Principal Architect, Red Hat
The EU Cyber Resilience Act (CRA) is often seen as a regulation aimed solely at commercial devices in the European market. But that’s one of several common misconceptions. In reality, CRA introduces mandatory cybersecurity requirements that affect a much broader range of stakeholders — including software companies, open-source developers, maintainers, integrators, distributors, and enterprise users — across the globe. To help your organization to be better prepared, in this talk we’ll debunk the 5 most widespread myths about the CRA, and how to ensure that you stay compliant. You’ll gain clarity on how the different CRA roles like Manufacturer, Open Source Software Steward, and Individual Developer play together and how those roles map to real-world products and organizations.
Bio:
Roman is a cybersecurity expert and leader with 17+ years of experience securing complex systems and products.
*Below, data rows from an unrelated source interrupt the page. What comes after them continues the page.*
-- ==== Sys2Proof/Machine/MemUnit.lean ====
section
/-! DEFINITION. The memory unit: operations in flight, their page walks, the store side log, the order in which accesses
perform, what each access does at the L1 or its slice, and the completion of an operation (08 R186-R199; 09 R206-R223;
19 R399, R400). -/

namespace Sys2Proof.Machine

/-! ### Accesses -/

/-- ORD is an acquire, or a release (R216, R217). -/
def isAcquire (ord : Nat) : Bool := ord % 2 == 1
def isRelease (ord : Nat) : Bool := decide (2 ≤ ord)

/-- The access has not performed. -/
def Access.isOpen (a : Access) : Bool :=
  match a.phase with
  | .walk => true
  | .ready => true
  | .held _ _ => true
  | .refused => true
  | _ => false

/-- The access has no translation yet. -/
def Access.unresolved (a : Access) : Bool :=
  match a.phase with
  | .walk => true
  | .held _ _ => true
  | _ => false

/-- The access has performed and its result is back, or it has failed. -/
def Access.ended (a : Access) : Bool :=
  match a.phase with
  | .back => true
  | .failed _ => true
  | _ => false

def overlaps (a n b m : Nat) : Bool := decide (a < b + m) && decide (b < a + n)

/-- The line that an access not yet translated is about to name, as its tables stand: program order to one location holds under
every address of it (R212, R213). A page that is not present has none yet, and its accesses keep the order of R194. -/
def State.lineAhead (s : State) (core : Nat) (asid : BitVec 16) (a : Access) : Option Nat :=
  match s.walk (dieOf core) asid a.va with
  | .leaf pte p => some (paOf pte p a.va / 128)
  | _ => none

/-- An earlier access of the part that holds a later one back: its bytes or its line, while untranslated; its line; or the S-page
order of R211. -/
def State.clashes (s : State) (core : Nat) (asid : BitVec 16) (later e : Access) : Bool :=
  e.isOpen &&
  (if e.unresolved then
    overlaps e.va e.size later.va later.size || later.kind == 1 || s.lineAhead core asid e == some (later.pa / 128)
   else e.pa / 128 == later.pa / 128 || (e.kind == 1 && later.kind == 1))

/-- Key of the wave of an operation. -/
def MemOp.key (o : MemOp) : Nat := o.core * 128 + o.slot

/-- The wave of an operation, while it is the one that issued it. -/
def State.opWave (s : State) (o : MemOp) : Option Wave :=
  (s.wave? o.key).bind (fun w => if w.admission = o.admission then some w else none)

/-- The part holds an operation. -/
def Part.holdsOp (p : Part) (id : Nat) : Bool := p.ldOps.contains id || p.stOps.contains id

/-- Some part that holds the later operation `b` holds the earlier one, or was divided from a part that issued it (R207). -/
def sharePart (w : Wave) (a b : Nat) : Bool := w.parts.any (fun p => p.holdsOp b && (p.holdsOp a || p.before.contains a))

/-- The page extent of a side-log entry covers an address. -/
def LogEntry.covers (e : LogEntry) (asid : BitVec 16) (va : Nat) : Bool :=
  e.asid == asid && decide (e.page ≤ va) && decide (va < e.page + e.size)

/-- What the store side log takes: stores, reductions and atomics without return (R193). -/
def OpKind.logged : OpKind → Bool
  | .store => true
  | .atom _ none => true
  | _ => false

/-- An earlier entry of the side log holds the page back (R194). -/
def State.logAhead (s : State) (o : MemOp) (a : Access) : Bool :=
  o.kind.logged &&
  (match (s.core o.core).sideLog.find? (fun e => e.covers o.asid a.va) with
    | some e => decide (e.op < o.id)
    | none => false)

/-- An earlier operation holds an access back: one it clashes with, or whose write to its line is on its way to the slice (R212); for
a release, any that has not performed (R217). -/
def State.holdsBack (s : State) (o : MemOp) (a : Access) (e : MemOp) : Bool :=
  e.accs.any (s.clashes e.core e.asid a) || (isRelease o.ord && (e.parked || e.accs.any Access.isOpen))
    || s.posted.any (fun q => q.op == some e.id && (isRelease o.ord || (a.phase == .ready && q.pa / 128 == a.pa / 128)))

/-- An earlier operation of the part holds an access back. -/
def State.heldBack (s : State) (o : MemOp) (a : Access) : Bool :=
  match s.opWave o with
  | none => false
  | some w => s.ops.any (fun e => decide (e.id < o.id) && e.key == o.key && s.holdsBack o a e && sharePart w e.id o.id)

/-- A release whose write-backs have not all performed (R217). -/
def State.releasing (s : State) (o : MemOp) : Bool :=
  isRelease o.ord && (match o.relAt with | some n => !s.backsDone o.core n | none => true)
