/-! ### `tcopy` at issue (R236-R238) -/

/-- ILLEGAL and ALIGN of the operands: code and TADDR (R237). -/
def copyOperandTrap (dir b : Nat) (a s0 s1 : W64) : Option (Nat × W64) :=
  let lowOnly := fun (v : W64) (n : Nat) => decide (v.toNat < 2 ^ n)
  if (if dir = 2 then s0 != 0 else !lowOnly s0 32) then some (tcIllegal, BitVec.ofNat 64 b)
  else if (if 2 ≤ dir then !lowOnly s1 39 else s1 != 0) then some (tcIllegal, BitVec.ofNat 64 (b + 1))
  else if a.toNat % 256 ≠ 0 then some (tcAlign, a)
  else if dir ≠ 2 ∧ s0.toNat % 1024 ≠ 0 then some (tcAlign, s0)
  else if 2 ≤ dir ∧ s1.toNat % 1024 ≠ 0 then some (tcAlign, s1)
  else none

/-- The promise time of a copy issued now (R238). -/
def State.promise (s : State) (core : Nat) (record : W64) : Nat :=
  let k := s.core core
  let n := getT 4096 k.recSizes record.toNat
  let last := match k.copyQ.getLast? with | some o => o.promise | none => 0
  max s.dcc last + 300 + ceilDiv n 256

/-- A byte as the core's copy engine reads it: a dirty sector of a C page of its own L1, or one of its core's write-backs that are
under way, else the slice (R221, R225). -/
def State.engineByte (s : State) (core pa : Nat) : Byte :=
  let home := fun (_ : Unit) =>
    match s.backs.reverse.find? (fun b => b.core == core && b.line == pa / 128 && b.kind == 0 && b.written.getLsbD (pa % 128)) with
    | some b => getT 0 b.data (pa % 128)
    | none => readByte s.mem pa
  match s.l1Line? core (pa / 128) with
  | some l => if l.kind = 0 ∧ l.written.getLsbD (pa % 128) then l.byte (pa % 128) else home ()
  | none => home ()

/-- Latency of an engine's read of an address: a load's from its home (R27, R186); none where it does not translate. -/
def State.engineLat (s : State) (core : Nat) (asid : BitVec 16) (va : Nat) : Nat :=
  match s.walk (dieOf core) asid va with
  | .leaf pte p => let pa := paOf pte p va; slicePath core pa + s.beyondSlice pa
  | _ => 0

/-- The record at an address as it stands, if its page is there. -/
def State.recordNow (s : State) (core : Nat) (asid : BitVec 16) (va : Nat) : Option Tensor :=
  match s.walk (dieOf core) asid va with
  | .leaf pte p => some (Tensor.ofBytes ((List.range 256).map (fun i => s.engineByte core (paOf pte p va + i))))
  | _ => none

/-- One address for each page of a list. -/
def pageStarts (vas : List Nat) : List Nat := (vas.foldl (fun (l : List (Nat × Nat)) va => if (lookT l (va / 65536)).isSome then l else (va / 65536, va) :: l) []).map Prod.snd

/-- The least time a copy takes: its record, and then its farthest page (R27). -/
def State.copyPath (s : State) (core : Nat) (asid : BitVec 16) (dir va : Nat) (origin : List Int) : Nat :=
  match s.recordNow core asid va with
  | none => 0
  | some t => s.engineLat core asid va
      + (if dir = 3 then 0 else ((pageStarts (t.addrs origin)).map (s.engineLat core asid)).foldl max 0)

/-- When a copy with a promise runs: not before its promise, nor before its path from its turn, which comes when it is among the
engine's 8 (R27, R238, R239). -/
def State.copyTime (s : State) (core : Nat) (asid : BitVec 16) (dir va promise : Nat) (origin : List Int) : Nat :=
  let start := match (s.core core).copyQ.reverse[7]? with | some o => max s.dcc o.due | none => s.dcc
  max promise (start + s.copyPath core asid dir va origin)

/-- `tcopy` (R236, R237, 22 R497). -/
def execTcopy (u : UWord) (x : XtWord) : State → Out :=
  issue
    { s := u.s, len := 8, cls := some .cp, mem := true
      pre := fun c _ => if 2 ≤ x.sub.toNat then gateBan c else none
      ff := some (fun c _ => c.effWidth x.mw.toNat) }
    (fun c st =>
      let dir := x.sub.toNat
      let b := u.b.toNat
      let a := (c.sreg u.a.toNat) &&& 0x01FFFFFFFFFFFFFF
      match copyOperandTrap dir b (c.sreg u.a.toNat) (c.sreg b) (c.sreg (b + 1)) with
      | some (code, t) => st.precise c code 0 t
      | none =>
        if 32 ≤ (st.core c.ref.core).copyQ.length then st.parkOn c .copyRoom
        else
          let t := st.promise c.ref.core a
          let ticket := c.wave.tcopies % 65536
          let half := fun (v : W64) (hi : Bool) => (if hi then v.extractLsb' 32 32 else v.extractLsb' 0 32).toInt
          let origin := [half (c.sreg (b + 2)) false, half (c.sreg (b + 2)) true, half (c.sreg (b + 3)) false, half (c.sreg (b + 3)) true]
          let o : CopyOp :=
            { id := st.nextId, slot := c.ref.slot, admission := c.wave.admission, group := c.wave.group, launch := c.wave.launch
              pc := c.part.pc, asid := c.part.regs.asid, dir := dir, record := a, scratch := (c.sreg b).toNat
              opm := (c.sreg (b + 1)).toNat
              origin := origin
              scrBase := c.scratchArea.1, scrBytes := c.scratchArea.2, ticket := ticket, promise := t, issued := st.dcc
              due := st.copyTime c.ref.core c.part.regs.asid dir a.toNat t origin
              recBytes := [], moved := 0, newer := [], status := .running }
          let st := { st with nextId := st.nextId + 1 }
          let st := st.updCore c.ref.core (fun k => { k with copyQ := k.copyQ ++ [o] })
          let st := st.updWave c.ref.key (fun w => { w with tcopies := w.tcopies + 1 })
          let v := BitVec.ofNat 64 (ticket * 2 ^ 48 + t % 2 ^ 48)
          (st.updPart c.ref (fun p => (p.addOp .cp o.id).setS u.d.toNat v)).done c 8)

/-! ### The copy engine -/

/-- How an attempt to run a copy ends. -/
inductive CopyEnd where
  /-- it has performed, and wrote so many bytes -/
  | wrote (n : Nat)
  | failed (code detail : Nat)
  /-- a page is not present: the address and log2 of the extent (R192) -/
  | missing (va ext : Nat)
  /-- pinned lines refuse it, or the core's own sectors of its lines go back first (R221): it is reissued -/
  | again
  deriving DecidableEq, Repr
As Principal Architect at Red Hat, he drives open-source security strategy and cross-industry collaboration to build trusted software ecosystems. Formerly, he led Product Security & Privacy for Data Center and AI software at Intel. Roman contributes to global open-source security initiatives and standardization efforts, including the EU Cyber Resilience Act. He is also a university lecturer, startup advisor, and mentor, advocating for practical and responsible cybersecurity.